Вадима еще не было дома, но и время было десять с минутами. Жена сказала, что позвонит завтра с утра. Вот и позвонила. Пришлось что–то наплести. Приятель испугался сказать женщине, что Вадим не пришел ночевать. Он думал: “Мало ли?” Человек ежился у телефона, и мысли плохие, очень плохие бились в его голове. “Какая же ты сволочь, — думал приятель о Вадиме Петровиче, — если у тебя все в порядке, а ты не объявляешься”.

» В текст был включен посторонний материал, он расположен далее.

/-- R131, R132, R133, R135, R136: the shift completion of a frame empties the shift register; on an active line the frame held
is sent next and the row goes on frame by frame, the row's last frame takes the row out of the queue and leads to the next
row, to IDLE or to the poll step, and a POLL frame opens the answer window. A frame that was left to be shifted out when its
row or poll was given up completes nothing: it lets the frame held begin, and an IDLE line then looks for a row or a poll. The
end of a vacant poll leads to a row or the poll step. On TXD each frame is a start bit, the data bits least significant first,
the mark bit on a SHARED line, the parity bit unless parity is NONE, and one or two stop bits; without a frame the output is
marking. -/
def Obligations.RowsAndPollsGoOnTheWire : Prop :=
  ∀ (s : State) (n : Fin 16),
    let l := s.line n.val
    let dropOf := fun (k : Nat) => (s.term k).cfg.drop
    (∀ f, l.shift = some f → l.txd = f.bits ∧
      ∃ t, exec (.lineShiftCompletion n) s = .next t ∧ Only [.lines] s t ∧ (∀ m, m ≠ n.val → t.line m = s.line m)
        ∧ (s.lineActive n.val = false → t.line n.val = { l with shift := none })
        ∧ (s.lineActive n.val = true →
            (∀ q rest h, (f.kind = .row false ∨ f.kind = .orphan) → l.tx = .row → l.queue = q :: rest → l.hold = some h →
              let k := l.rowPos
              let count := if l.cfg.mode = .direct then 82 else 83
              t.line n.val = if k < count then
                  { l with shift := some h, hold := some (wireFrame l.cfg (dropOf q.terminal) q k), rowPos := k + 1 }
                else { l with shift := some h, hold := none })
            ∧ (f.kind = .row true → l.hold = none → l.tx = .row →
                let l1 : Line := { l with shift := none, queue := l.queue.tail }
                (l.cfg.mode = .direct → (l1.queue = [] → t.line n.val = { l1 with tx := .idle })
                  ∧ (l1.queue ≠ [] → RowBegun dropOf l1 (t.line n.val)))
                ∧ (l.cfg.mode = .shared → PollStepped l1 (t.line n.val)))
            ∧ (f.kind = .poll → l.hold = none →
                t.line n.val = { l with shift := none, tx := .wait, answerFrames := 0, answerKeys := 0 })
            ∧ (f.kind = .orphan → l.tx ≠ .row →
                (∀ h, l.hold = some h → l.tx ≠ .idle → t.line n.val = { l with shift := some h, hold := none })
                ∧ (l.hold = none → l.tx ≠ .idle → t.line n.val = { l with shift := none })
                ∧ (l.hold = none → l.tx = .idle → RowOver dropOf { l with shift := none } (t.line n.val)))))
    ∧ (s.lineActive n.val = true → l.tx = .vacant → l.hold = none → l.shift = none → l.cfg.mode = .shared →
        ∃ t, exec (.vacantPollEnd n) s = .next t ∧ Only [.lines] s t ∧ (∀ m, m ≠ n.val → t.line m = s.line m)
          ∧ PollOver dropOf l (t.line n.val))
    ∧ (l.shift = none → l.txd = [true])

/-- R137, R138, R140, R151: what ends a real poll. The window's close with no start bit is a miss; an END frame, a gap, the 17th
key and a break after a completed frame end it as answered, a break before one as missed. A gap and the 17th key set ERROR
with cause ANSWER, a break sets BREAK, and the LINE notice goes before the DROP notice. In the same event the drop record
changes by R138, the terminal of a drop that comes UP is repainted and no other dirty set or last-taken text changes (none of the
inputs that R151 names for a status row does), and the transmitter goes on. A break's own frame is none of the
completed ones (log entry 17). -/
def Obligations.PollsEnd : Prop :=
  ∀ (s : State) (n : Fin 16) (d : Nat) (r : Drop),
    let l := s.line n.val
    s.lineActive n.val = true → l.cfg.mode = .shared → l.hold = none → l.shift = none → l.pollPtr = some d →
    l.drops.at0 none d = some r → d < 4 →
    let k := s.terminalOn n.val d
    let dropOf := fun (j : Nat) => (s.term j).cfg.drop
    let ended := fun (l1 : Line) (r' : Drop) (s1 t : State) =>
      PollOver dropOf { l1 with drops := l.drops.set0 d (some r') } (t.line n.val) ∧ (∀ m, m ≠ n.val → t.line m = s.line m)
      ∧ t.notices = (s1.dropNoted n.val r r' k).notices
      ∧ (∀ j, (t.term j).cfg = (s.term j).cfg ∧ (t.term j).ring = (s.term j).ring)
      ∧ (∀ j, (t.term j).lastTaken = (s.term j).lastTaken)
      ∧ (∀ j, (t.term j).dirty =
          if r.state = .down ∧ r'.state = .up ∧ k = some j then Table.fill 24 true else (s.term j).dirty)
      ∧ Frame [.lines, .notices, .terms, .marks] s t
    (l.tx = .wait → ∃ t, exec (.answerWindowExpiry n) s = .next t ∧ ended l r.missed s t)
    ∧ (l.tx = .answer → l.rx = .looking → 0 < l.answerFrames →
        ∃ t, exec (.answerGapExpiry n) s = .next t
          ∧ ended { l with error := true } r.answered (s.lineNoted n.val l.error .answer k) t)
    ∧ (∀ f, l.tx = .answer → l.rx = .frame true → frameError l.cfg f = none → ¬AllSpacing l.cfg f →
        (f.mark = true → ∃ t, exec (.receiveFrame n f) s = .next t
          ∧ ended { l with rx := .looking, answerFrames := l.answerFrames + 1 } r.answered s t)
        ∧ (f.mark = false → 16 ≤ l.answerKeys → ∃ t, exec (.receiveFrame n f) s = .next t
          ∧ ended { l with
              rx := .looking, answerFrames := l.answerFrames + 1, answerKeys := l.answerKeys + 1, error := true }
              r.answered (s.lineNoted n.val l.error .answer k) t))
    ∧ (l.tx = .answer → (∃ sol, l.rx = .frame sol ∨ l.rx = .spacing sol) →
        ∃ t, exec (.breakDetect n) s = .next t
          ∧ ended { l with rx := .resync, brk := true } (if 0 < l.answerFrames then r.answered else r.missed)
              (s.lineNoted n.val l.brk .brk k) t)

/-- R131, R137, R140 to R142: a line that is not active takes nothing in. On an active one a start bit in the answer
window begins the answer; a completed frame that is all spacing waits, one in error sets ERROR with its cause, and a good
one is a key for the receive buffer, or sets ERROR as unsolicited; a full buffer loses it with OVERRUN. A break on a
DIRECT line is a BREAK record, the receiver resynchronises after it, and an all-spacing frame that ends is a framing
error. A frame that is all spacing waits whatever its parity, and of two errors parity is the one reported (log entry 9); a frame
whose start bit came in an earlier poll counts for the poll in progress, and one whose poll has ended is unsolicited (log entry
16): both are the model's inferences. That a LINE notice in POLL names no terminal is the model's choice (log entry 29). -/
def Obligations.FramesAreReceived : Prop :=
  ∀ (s : State) (n : Fin 16) (f : RxFrame),
    let l := s.line n.val
    let polled := l.tx = .wait ∨ l.tx = .answer
    let named := if l.cfg.mode = .direct then s.terminalOn n.val 0
      else if polled then l.pollPtr.bind (s.terminalOn n.val) else none
    let becomes := fun (c : Instr) (l' : Line) (notices : NoticeWriter) =>
      ∃ t, exec c s = .next t ∧ t.line n.val = l' ∧ (∀ m, m ≠ n.val → t.line m = s.line m) ∧ t.notices = notices
        ∧ Only [.lines, .notices] s t
    let delivers := fun (c : Instr) (l1 : Line) (kind : KeyKind) (code : Byte) =>
      (named = none → becomes c l1 s.notices)
      ∧ (∀ k, named = some k →
          (l.buffer = none → becomes c { l1 with buffer := some ⟨k, kind, code⟩ } s.notices)
          ∧ (l.buffer ≠ none → becomes c { l1 with overrun := true }
              (s.lineNoted n.val l.overrun .overrun named).notices))
    let errs := fun (c : Instr) (l1 : Line) (cause : Cause) =>
      becomes c { l1 with error := true } (s.lineNoted n.val l.error cause named).notices
    (s.lineActive n.val = false →
      exec (.startBitDetect n) s = .next s ∧ exec (.receiveFrame n f) s = .next s ∧ exec (.breakDetect n) s = .next s
      ∧ exec (.spacingFrameReturnToMarking n) s = .next s)
    ∧ (s.lineActive n.val = true →
        (l.rx = .looking →
          becomes (.startBitDetect n)
            { l with rx := .frame (decide polled), tx := if l.tx = .wait then .answer else l.tx } s.notices)
        ∧ (∀ sol, l.rx = .frame sol →
            let c := Instr.receiveFrame n f
            let next : Line := { l with rx := .looking }
            let counted : Line := { next with tx := .answer, answerFrames := l.answerFrames + 1 }
            let answers := l.cfg.mode = .shared ∧ sol = true ∧ polled
            (AllSpacing l.cfg f → becomes c { l with rx := .spacing sol } s.notices)
            ∧ (¬AllSpacing l.cfg f → ∀ e, frameError l.cfg f = some e → errs c (if answers then counted else next) e)
            ∧ (¬AllSpacing l.cfg f → frameError l.cfg f = none →
                (l.cfg.mode = .direct → delivers c next .key f.data)
                ∧ (l.cfg.mode = .shared → ¬answers → errs c next .unsolicited)
                ∧ (answers → f.mark = false → l.answerKeys < 16 →
                    delivers c { counted with answerKeys := l.answerKeys + 1 } .key f.data)))
        ∧ (∀ sol, l.rx = .spacing sol →
            errs (.spacingFrameReturnToMarking n)
              (if l.cfg.mode = .shared ∧ sol = true ∧ polled then
                { l with rx := .looking, tx := .answer, answerFrames := l.answerFrames + 1 }
              else { l with rx := .looking }) .framing
            ∧ (l.cfg.mode = .direct → delivers (.breakDetect n) { l with rx := .resync } .brk 0#8)
            ∧ (l.cfg.mode = .shared → ¬polled →
                becomes (.breakDetect n) { l with rx := .resync, brk := true }
                  (s.lineNoted n.val l.brk .brk none).notices)))
    ∧ (l.rx = .resync → becomes (.resyncEnd n) { l with rx := .looking } s.notices)

/-! ## Key rings -/

/-- R31, R111, R144, R145, R146: a key write frees the receive buffer. It is lost with a KEYLOSS notice where it would fall in
the text of a SENDING or SET story, and where the ring is full; otherwise record and header are written and the producer
advances, and the header write takes up one that was asked for. A header write asked for alone writes the three fields, or
nothing where it would fall in such a text. Stories whose blocks were written are put into recount. Two things are the
model's: a write is granted and served in one step (log entry 6), and a key write refused as GUARDED, or lost to a full ring
whose overrun mark is set, leaves a header write that was asked for still asked for (log entry 27). -/
def Obligations.KeysAreWrittenToTheRing : Prop :=
  ∀ (s : State) (n k : Nat) (g : Ring), (s.term k).ring = some g → 1 ≤ k → k ≤ 64 →
    let base := (s.term k).cfg.ring
    let slot := base + 4 + 2 * g.producer
    let shut := fun (m : Nat) => (s.story m).state = .sending ∨ (s.story m).state = .set
    let atHeader := s.storiesTouched base 4
    let atBoth := storyNumbers.filter (fun m => (s.story m).touches slot 2 || (s.story m).touches base 4)
    let header := fun (h : Ring) =>
      [BitVec.ofNat 8 h.producer, if h.overrun then 1#8 else 0#8, BitVec.ofNat 8 h.consumer, BitVec.ofNat 8 (h.consumer / 256)]
    let loss := fun (c : Cause) (story : Nat) =>
      (s.notify { s.notice .keyloss c with terminal := some k, story := story }).notices
    let stores := fun (t : State) (mem : Memory) (h : Ring) (touched : List Nat) =>
      t.mem = mem ∧ (t.term k).ring = some h
      ∧ (∀ m, t.story m = if m ∈ touched then (s.story m).intoRecount else s.story m)
    let keeps := fun (t : State) (h : Ring) => t.mem = s.mem ∧ (t.term k).ring = some h ∧ t.stories = s.stories
    let others := fun (t : State) => (∀ j, j ≠ k → (t.term j).ring = (s.term j).ring)
      ∧ (∀ j, (t.term j).cfg = (s.term j).cfg)
      ∧ Frame [.path, .mem, .lines, .terms, .notices, .stories, .copyfit, .marks] s t
    (∀ q, s.grant = some (.keyRecord n) → (s.line n).buffer = some q → q.terminal = k → n < 16 →
      let record := [if q.kind = .key then 1#8 else 2#8, q.code]
      ∃ t, exec .keyRingWrite s = .next t ∧ others t
        ∧ t.line n = { s.line n with buffer := none } ∧ (∀ m, m ≠ n → t.line m = s.line m)
        ∧ ((g.producer + 32 - g.consumer) % 32 = 31 → g.overrun = true → keeps t g ∧ t.notices = s.notices)
        ∧ ((g.producer + 32 - g.consumer) % 32 = 31 → g.overrun = false →
            (∀ m, atHeader.find? (fun m => decide (shut m)) = some m → keeps t g ∧ t.notices = loss .guarded m)
            ∧ (atHeader.find? (fun m => decide (shut m)) = none →
                let h : Ring := { g with overrun := true, headerAsked := false }
                stores t (s.mem.writeBytes base (header h)) h atHeader ∧ t.notices = loss .full 0))
        ∧ ((g.producer + 32 - g.consumer) % 32 ≠ 31 →
            (∀ m, atBoth.find? (fun m => decide (shut m)) = some m → keeps t g ∧ t.notices = loss .guarded m)
            ∧ (atBoth.find? (fun m => decide (shut m)) = none →
                let h : Ring := { g with producer := (g.producer + 1) % 32, headerAsked := false }
                stores t ((s.mem.writeBytes slot record).writeBytes base (header h)) h atBoth
                ∧ t.notices = s.notices)))
    ∧ (s.grant = some (.keyHeader n k) →
        let h : Ring := { g with headerAsked := false }
        ∃ t, exec .keyRingHeaderWrite s = .next t ∧ others t ∧ t.lines = s.lines ∧ t.notices = s.notices
          ∧ ((∃ m, m ∈ atHeader ∧ shut m) → keeps t h)
          ∧ ((∀ m, m ∈ atHeader → ¬shut m) → stores t (s.mem.writeBytes base (header h)) h atHeader))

Пришла его жена. Старая и единственная.
— Не звонил? — спросила. И добавила: — Лично я кобелизм исключаю. У него для этого дела в кармане вошь на аркане. А за так теперь и прыщ не вскочит.
Нельзя думать плохие мысли. Никто не исчислял их энергетику, пусть даже малую. Никто не знает каналов устремления умственного человеческого зла. И очень может быть, что хватило малой толики ненависти, идущей от вполне порядочного человека, которого достала играющая гаммы соседская девочка, и он в сердцах подумал: “Чтоб тебя разнесло с твоим пианино”. И разнесло. В другом месте.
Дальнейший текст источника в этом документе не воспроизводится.